REQUIRED ACTION:
Below are several records. Retype exactly those lines running from the one with "let same := stCset entry == oldSet" through the one with "entered := now", end lines included, and no others.

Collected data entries
/-- The conditions tested in this evaluation: none below 1 ms or while a transition is pending, only TIME while settling
(R136, R153, R204). -/
def Channel.tested (c : Channel) : List Nat :=
  if c.acc.st < msTicks || c.run.trans.isSome then []
  else (List.range 4).filter fun k =>
    let kd := cdKind (c.run.cur.getD []) k
    kd != 0 && (c.run.settle == 0 || kd == 1)

/-- The sync instant T_S of a WAIT_SYNC step (R146, R416, R396). -/
def State.syncInstant (s : State) (c : Channel) : Option Nat :=
  let e := c.run.cur.getD []
  match fieldAt e 4 1 0 with
  | 0 => c.run.syncTime
  | 1 =>
    let o := vgetD s.tb.slot (fieldAt e 4 11 8) {}
    if !o.en then none
    else if !o.periodic || o.period = 0 || c.run.entered ≤ o.start then some o.start
    else some (o.start + (c.run.entered - o.start + o.period - 1) / o.period * o.period)
  | 2 => (s.fab.sync.find? fun x => x.1.toNat == fieldAt e 4 31 16).map fun x => x.2.2
  | _ => none

/-- How a step ends in an evaluation (R142, R146): the action and its target. -/
inductive Fired where
  | goto_ (target cond also : Nat) (late : Option Nat)
  | finish (cond also : Nat)
  | hold (target cond also : Nat)

/-- The condition or sync end that ends the step, a condition before the sync end (R142, R146). (DEDUCED, log 32) -/
def State.fired (s : State) (n : Fin 256) : Option Fired :=
  let c := s.ch n
  let e := c.run.cur.getD []
  let t := s.tempOf n
  match c.tested.filter fun k => c.condTrue t k with
  | k :: rest =>
    let also := rest.foldl (fun a j => a + 2 ^ j) 0
    match cdAction e k with
    | 0 => some (.goto_ (cdTarget e k) k also none)
    | 1 => some (.goto_ (c.run.idx + 1) k also none)
    | 2 => some (.finish k also)
    | _ => some (.hold (cdTarget e k) k also)
  | [] =>
    if stType e ≠ tWAITSYNC || c.acc.st < msTicks || c.run.trans.isSome then none
    else match s.syncInstant c with
      | some ts => if ts ≤ c.meas.loopS then some (.goto_ (c.run.idx + 1) 15 0 (some (c.meas.loopS - ts))) else none
      | none => none

/-! ### Stage 5: the step boundary (R28, R142, R151, R152) -/

/-- What the next step's BRANCHes see of the step that ends (R149). -/
def State.prevOf (s : State) (n : Fin 256) (cond : Nat) : PrevStep :=
  let c := s.ch n
  { stepQ := c.acc.stepQ, stepE := c.acc.stepE, st := c.acc.st, v := c.meas.loopV, i := c.meas.loopI, t := s.tempOf n,
    cond := cond, vStart := c.run.vStart.getD c.meas.loopV }

/-- The boundary's item that makes a Ductus engine load the next primary-next (R28). -/
def State.postPreload (n : Fin 256) (s : State) : State :=
  match s.servingNib (groupOf n).val with
  | some k => s.post n.val .ductus 1 (.preload n) 0 (.nib k)
  | none => s

/-- The item of a mediated transition (R152). -/
def State.postMediated (n : Fin 256) (s : State) : State :=
  match s.servingNib (groupOf n).val with
  | some k => s.post n.val .ductus 0 (.mediated n) 0 (.nib k)
  | none => s

/-- A new step in the Nib: the inner histories stay with the same coefficient set, the outer integrator starts from the
current of the boundary evaluation (R102). -/
def Channel.enterStep (index : Nat) (entry : Block) (ctrs : List Nat) (oldSet : Nat) (i : Int) (now : Nat) (c : Channel) : Channel :=
  let same := stCset entry == oldSet
  { c with
    loop := { c.loop with
      e1 := if same then c.loop.e1 else 0
      e2 := if same then c.loop.e2 else 0
      y1 := if same then c.loop.y1 else 0
      y2 := if same then c.loop.y2 else 0
      integ := startInteg (stLimits entry (cfScale c.cfg)) (cfScale c.cfg) i }
    run := { c.run with
      pos := index
      idx := index
      cur := some entry
      next := none
      nextDone := false
      trans := none
      ctrs := ctrs
      entered := now } }

/-- The late end of a WAIT_SYNC is reported when at least one loop period late (R147). -/
def syncLate (cfg : Block) (late : Option Nat) : Bool :=
  match late with
  | some l => decide (loopTicks cfg * 5 ≤ l * 64)
  | none => false

/-- The step ends: STEP record, checkpoint, pre-load item, and the path to the target (R28, R142, R152, R153). (DEDUCED, log 21)
(DEDUCED, log 32) -/
def State.boundary (n : Fin 256) (f : Fired) (s : State) : State :=
  let c := s.ch n
  let idx := c.run.idx
  let time := c.meas.loopS
  let era := some c.meas.loopEra
  match f with
  | .finish cond also =>
    let s1 := (s.record (s.stepRec n time { next := 0xFFFF, cond := cond, also := also, era := era })).updCh n Channel.freshStep
    (((s1.become n .done).ckpt n 0).postPreload n).doneEvent n idx 1
  | .hold t cond also =>
    let s1 := (s.record (s.stepRec n time { next := t, cond := cond, also := also, era := era })).updCh n fun c =>
      let d := c.freshStep
      { d with
        run := { d.run with
          pos := t
          cur := none
          next := none
          nextDone := false
          prev := some (s.prevOf n cond) } }
    ((((s1.become n .held).ckpt n 0).postPreload n)).raise 0x0504 NOTICE n.val (idx + 2 ^ 16 * cond + 2 ^ 32 * t)
  | .goto_ t cond also late =>
    let sl := syncLate c.cfg late
    let warn (u : State) : State :=
      if sl then u.raise 0x0505 NOTICE n.val (idx + 2 ^ 32 * min (late.getD 0) 0xFFFFFFFF) else u
    let x : StepEnd := { next := t, cond := cond, also := also, late := late, syncLate := sl, era := era }
    let set0 := stCset (c.run.cur.getD [])
    match c.run.next with
    | some ld =>
      if ld.src = t then
        if stType ld.entry = tEND then
          let s1 := (s.record (s.stepRec n time { x with next := 0xFFFF })).updCh n fun c =>
            let d := c.freshStep
            { d with
              run := { d.run with
                cur := none
                next := none
                ctrs := ld.ctrs } }
          warn ((((s1.become n .done).ckpt n 0).postPreload n).doneEvent n idx 0)
        else
          let s1 := (s.record (s.stepRec n time { x with next := ld.index })).updCh n fun c =>
            (c.freshStep).enterStep ld.index ld.entry ld.ctrs set0 c.meas.loopI s.tb.time
          warn ((s1.ckpt n 0).postPreload n)
      else
        let p := s.prevOf n cond
        let s1 := (s.record (s.stepRec n time { x with path := 1 })).updCh n fun c =>
          let d := c.freshStep
          { d with
            run := { d.run with
              pos := t
              trans := some t
              prev := some p } }
        warn (((s1.ckpt n 0).postMediated n).postPreload n)
    | none =>
      let p := s.prevOf n cond
      let s1 := (s.record (s.stepRec n time { x with path := 1 })).updCh n fun c =>
        let d := c.freshStep
        { d with
          run := { d.run with
            pos := t
            trans := some t
            prev := some p } }
      warn (((s1.ckpt n 0).postMediated n).postPreload n)

/-- A boundary of each active unit that watches it (R225 kind 14). -/
def State.seeBoundary (n : Fin 256) (s : State) : State :=
  { s with pounce := s.pounce.map fun p =>
      if p.state = .armed || p.state = .triggered || p.state = .streaming then
        { p with seen := { p.seen with bounds := p.seen.bounds ++ [n.val] } }
      else p }

/-! ### The evaluation -/

/-- A T_GE condition that is tested while T_INVALID is set, the first in the step (R141). -/
def State.tInvalid (n : Fin 256) (s : State) : State :=
  let c := s.ch n
  let e := c.run.cur.getD []
  match c.tested.filter fun k => cdKind e k == 10 with
  | k :: _ =>
    if (s.tempOf n).isNone && !c.run.tInvSeen then
      (s.updCh n fun c => { c with run := { c.run with tInvSeen := true } }).raise 0x0507 NOTICE n.val
        (c.run.idx + 2 ^ 16 * k)
    else s
  | [] => s

/-- The first ARITH_SAT since entry is reported (R109). -/
def State.arithEvent (n : Fin 256) (bound : Bool) (set step : Nat) (s : State) : State :=
  if bound && !(s.ch n).loop.arithSeen then
    (s.updCh n fun c => { c with loop := { c.loop with arithSeen := true } }).raise 0x0403 NOTICE n.val
      (set + 2 ^ 8 * (step % 256))
  else s

/-- A channel that RUNS goes to HELD by the Nib (R93, R137, R157). (DEDUCED, log 32) -/
def State.holdChannel (n : Fin 256) (s : State) : State :=
  (s.updCh n fun c => { c with meas := { c.meas with holdDue := false } }).toState n .held

/-- The settling time after a resume has passed (R204). (DEDUCED, log 29) -/
def Channel.settled (now : Nat) (c : Channel) : Channel :=
  if c.run.settle ≤ now then { c with run := { c.run with settle := 0 } } else c

/-- Stages 3 and 5 of a RUNNING channel whose sample has been evaluated: guards, conditions, the step boundary. -/
def State.testStep (n : Fin 256) (idx : Nat) (s : State) : State :=
  let c := s.ch n
  match brokenGuard (c.run.cur.getD []) c.meas.loopV c.meas.loopI (s.tempOf n) with
  | some (g, v) => (s.holdChannel n).raise 0x0503 ALARM n.val (idx + 2 ^ 16 * g + 2 ^ 32 * p32 v)
  | none =>
    let s2 := s.tInvalid n
    match s2.fired n with
    | some f => (s2.boundary n f).seeBoundary n
    | none => s2

/-- One evaluation of a RUNNING channel (R100). A HELD that is due for a converter without a spare (R93) comes after all stages.
(DEDUCED, log 32) -/
def State.evalRunning (n : Fin 256) (s : State) : State :=
  let c := (s.ch n).settled s.now
  let (c1, bound) := c.evalRun (s.grp (groupOf n)).bus
  let s1 := (s.setCh n c1).arithEvent n bound (stCset (c.run.cur.getD [])) c.run.idx
  let s2 := s1.testStep n c.run.idx
  if c.meas.holdDue && (s2.ch n).state == .running then s2.holdChannel n else s2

RESULT BELOW:
  let same := stCset entry == oldSet
  { c with
    loop := { c.loop with
      e1 := if same then c.loop.e1 else 0
      e2 := if same then c.loop.e2 else 0
      y1 := if same then c.loop.y1 else 0
      y2 := if same then c.loop.y2 else 0
      integ := startInteg (stLimits entry (cfScale c.cfg)) (cfScale c.cfg) i }
    run := { c.run with
      pos := index
      idx := index
      cur := some entry
      next := none
      nextDone := false
      trans := none
      ctrs := ctrs
      entered := now } }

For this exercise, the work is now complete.